INSTRUCTIONS FOR THE TASK: Print, please, the line that contains "let put (s : State)" and each line after it to the end of the entries, unchanged and with nothing else.

RECORDS FOR THE EXERCISE:
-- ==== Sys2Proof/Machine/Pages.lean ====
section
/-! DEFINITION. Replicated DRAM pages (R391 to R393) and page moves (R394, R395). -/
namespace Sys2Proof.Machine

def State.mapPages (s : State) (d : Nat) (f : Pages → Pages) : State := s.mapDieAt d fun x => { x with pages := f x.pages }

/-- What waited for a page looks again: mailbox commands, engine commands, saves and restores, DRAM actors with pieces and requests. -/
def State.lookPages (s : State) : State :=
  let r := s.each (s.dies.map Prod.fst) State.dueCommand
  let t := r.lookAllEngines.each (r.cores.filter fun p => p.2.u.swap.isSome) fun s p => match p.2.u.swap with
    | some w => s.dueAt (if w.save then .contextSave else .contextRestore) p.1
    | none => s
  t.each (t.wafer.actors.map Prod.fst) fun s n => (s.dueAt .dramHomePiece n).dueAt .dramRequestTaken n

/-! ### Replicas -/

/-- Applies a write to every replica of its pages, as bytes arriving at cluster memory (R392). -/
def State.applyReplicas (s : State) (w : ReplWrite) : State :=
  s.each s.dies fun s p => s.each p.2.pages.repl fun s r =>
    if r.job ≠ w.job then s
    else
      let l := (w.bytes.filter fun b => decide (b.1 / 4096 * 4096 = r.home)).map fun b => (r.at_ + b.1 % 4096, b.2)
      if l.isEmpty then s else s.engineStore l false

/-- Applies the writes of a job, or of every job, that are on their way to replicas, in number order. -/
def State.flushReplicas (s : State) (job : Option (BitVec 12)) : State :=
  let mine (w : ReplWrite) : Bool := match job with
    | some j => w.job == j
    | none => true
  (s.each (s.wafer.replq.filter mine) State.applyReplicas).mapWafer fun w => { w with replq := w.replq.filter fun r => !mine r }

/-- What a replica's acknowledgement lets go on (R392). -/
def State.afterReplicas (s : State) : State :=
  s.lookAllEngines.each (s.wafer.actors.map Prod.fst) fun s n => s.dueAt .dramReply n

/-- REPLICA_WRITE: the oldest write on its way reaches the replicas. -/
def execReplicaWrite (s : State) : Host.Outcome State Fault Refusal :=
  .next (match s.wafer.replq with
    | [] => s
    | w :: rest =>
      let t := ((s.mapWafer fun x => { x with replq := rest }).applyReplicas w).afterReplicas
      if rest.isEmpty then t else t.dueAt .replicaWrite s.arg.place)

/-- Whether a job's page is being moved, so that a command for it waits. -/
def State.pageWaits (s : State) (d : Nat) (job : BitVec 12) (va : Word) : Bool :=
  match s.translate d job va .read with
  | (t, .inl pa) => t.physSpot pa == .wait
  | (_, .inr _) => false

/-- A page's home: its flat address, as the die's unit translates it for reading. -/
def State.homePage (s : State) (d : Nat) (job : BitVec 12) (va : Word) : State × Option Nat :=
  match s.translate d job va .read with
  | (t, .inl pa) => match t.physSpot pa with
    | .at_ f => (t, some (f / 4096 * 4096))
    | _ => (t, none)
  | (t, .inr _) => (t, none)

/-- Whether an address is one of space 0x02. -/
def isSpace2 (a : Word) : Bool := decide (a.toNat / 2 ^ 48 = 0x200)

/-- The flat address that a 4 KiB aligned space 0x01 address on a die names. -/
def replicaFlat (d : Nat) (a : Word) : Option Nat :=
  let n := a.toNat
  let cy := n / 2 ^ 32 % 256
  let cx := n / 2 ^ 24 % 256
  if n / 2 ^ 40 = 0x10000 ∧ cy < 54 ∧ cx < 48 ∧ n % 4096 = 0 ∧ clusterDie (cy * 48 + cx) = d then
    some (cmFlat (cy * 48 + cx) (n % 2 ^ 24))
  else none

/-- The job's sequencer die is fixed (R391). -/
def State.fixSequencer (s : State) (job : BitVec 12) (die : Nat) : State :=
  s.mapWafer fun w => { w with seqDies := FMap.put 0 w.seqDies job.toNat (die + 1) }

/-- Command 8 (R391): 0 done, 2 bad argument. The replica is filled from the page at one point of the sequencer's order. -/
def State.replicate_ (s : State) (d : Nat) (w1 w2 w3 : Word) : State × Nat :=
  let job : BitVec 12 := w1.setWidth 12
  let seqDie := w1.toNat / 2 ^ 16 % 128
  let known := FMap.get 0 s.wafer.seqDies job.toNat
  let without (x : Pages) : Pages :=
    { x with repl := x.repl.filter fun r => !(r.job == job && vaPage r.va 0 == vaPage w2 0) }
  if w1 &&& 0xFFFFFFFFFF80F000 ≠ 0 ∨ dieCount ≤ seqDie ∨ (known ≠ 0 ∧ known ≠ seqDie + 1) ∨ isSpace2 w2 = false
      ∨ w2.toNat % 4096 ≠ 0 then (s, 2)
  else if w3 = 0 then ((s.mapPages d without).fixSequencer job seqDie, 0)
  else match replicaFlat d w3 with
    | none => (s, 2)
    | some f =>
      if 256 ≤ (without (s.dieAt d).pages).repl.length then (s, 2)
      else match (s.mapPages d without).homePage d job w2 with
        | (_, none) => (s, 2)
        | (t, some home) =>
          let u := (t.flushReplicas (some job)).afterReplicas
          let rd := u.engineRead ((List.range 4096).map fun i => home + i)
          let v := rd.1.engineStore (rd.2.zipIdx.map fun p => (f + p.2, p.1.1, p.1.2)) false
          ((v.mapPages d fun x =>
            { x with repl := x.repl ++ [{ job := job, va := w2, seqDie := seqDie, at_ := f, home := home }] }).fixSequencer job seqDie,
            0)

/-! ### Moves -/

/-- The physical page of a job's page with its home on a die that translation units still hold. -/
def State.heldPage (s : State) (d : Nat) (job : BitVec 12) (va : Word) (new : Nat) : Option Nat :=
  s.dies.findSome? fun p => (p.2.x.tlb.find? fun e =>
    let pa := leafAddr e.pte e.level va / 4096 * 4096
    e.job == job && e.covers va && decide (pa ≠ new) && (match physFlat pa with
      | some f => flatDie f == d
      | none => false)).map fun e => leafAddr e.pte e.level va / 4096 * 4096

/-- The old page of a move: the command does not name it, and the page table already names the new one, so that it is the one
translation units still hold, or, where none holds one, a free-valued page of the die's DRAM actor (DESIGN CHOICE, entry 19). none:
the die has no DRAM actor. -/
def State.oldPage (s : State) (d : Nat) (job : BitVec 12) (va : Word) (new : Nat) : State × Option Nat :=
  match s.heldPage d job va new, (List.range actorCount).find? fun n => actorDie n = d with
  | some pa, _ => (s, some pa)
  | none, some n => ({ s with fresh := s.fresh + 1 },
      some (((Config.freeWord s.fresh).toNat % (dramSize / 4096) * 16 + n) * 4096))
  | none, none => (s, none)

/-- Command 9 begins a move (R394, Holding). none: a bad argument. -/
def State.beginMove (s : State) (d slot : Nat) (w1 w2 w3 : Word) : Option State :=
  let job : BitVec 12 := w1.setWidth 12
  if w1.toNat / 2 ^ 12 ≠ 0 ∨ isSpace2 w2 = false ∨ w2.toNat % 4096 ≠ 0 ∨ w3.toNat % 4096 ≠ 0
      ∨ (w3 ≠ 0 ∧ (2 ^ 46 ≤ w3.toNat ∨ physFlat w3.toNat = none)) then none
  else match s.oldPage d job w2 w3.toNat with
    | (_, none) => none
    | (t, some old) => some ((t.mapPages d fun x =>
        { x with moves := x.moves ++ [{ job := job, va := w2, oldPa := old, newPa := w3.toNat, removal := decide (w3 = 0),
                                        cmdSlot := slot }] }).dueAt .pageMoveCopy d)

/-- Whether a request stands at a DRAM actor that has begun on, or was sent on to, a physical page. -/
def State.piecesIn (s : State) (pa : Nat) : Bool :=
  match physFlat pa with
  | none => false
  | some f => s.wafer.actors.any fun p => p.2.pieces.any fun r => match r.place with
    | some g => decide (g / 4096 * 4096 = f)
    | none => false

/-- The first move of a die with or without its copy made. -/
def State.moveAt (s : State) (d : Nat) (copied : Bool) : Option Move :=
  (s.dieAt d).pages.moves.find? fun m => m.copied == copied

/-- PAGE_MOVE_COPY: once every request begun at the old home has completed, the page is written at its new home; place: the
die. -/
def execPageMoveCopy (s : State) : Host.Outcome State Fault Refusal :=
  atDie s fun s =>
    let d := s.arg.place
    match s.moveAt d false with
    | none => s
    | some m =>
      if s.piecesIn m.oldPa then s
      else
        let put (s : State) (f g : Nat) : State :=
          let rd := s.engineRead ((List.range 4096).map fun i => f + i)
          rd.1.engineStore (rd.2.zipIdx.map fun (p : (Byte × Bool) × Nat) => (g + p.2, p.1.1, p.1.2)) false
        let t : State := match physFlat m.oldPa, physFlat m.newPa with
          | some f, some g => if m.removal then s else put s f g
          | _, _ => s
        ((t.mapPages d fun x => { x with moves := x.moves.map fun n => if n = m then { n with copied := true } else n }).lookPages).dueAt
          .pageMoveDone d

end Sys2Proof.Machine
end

ANSWER BELOW:
        let put (s : State) (f g : Nat) : State :=
          let rd := s.engineRead ((List.range 4096).map fun i => f + i)
          rd.1.engineStore (rd.2.zipIdx.map fun (p : (Byte × Bool) × Nat) => (g + p.2, p.1.1, p.1.2)) false
        let t : State := match physFlat m.oldPa, physFlat m.newPa with
          | some f, some g => if m.removal then s else put s f g
          | _, _ => s
        ((t.mapPages d fun x => { x with moves := x.moves.map fun n => if n = m then { n with copied := true } else n }).lookPages).dueAt
          .pageMoveDone d

end Sys2Proof.Machine
end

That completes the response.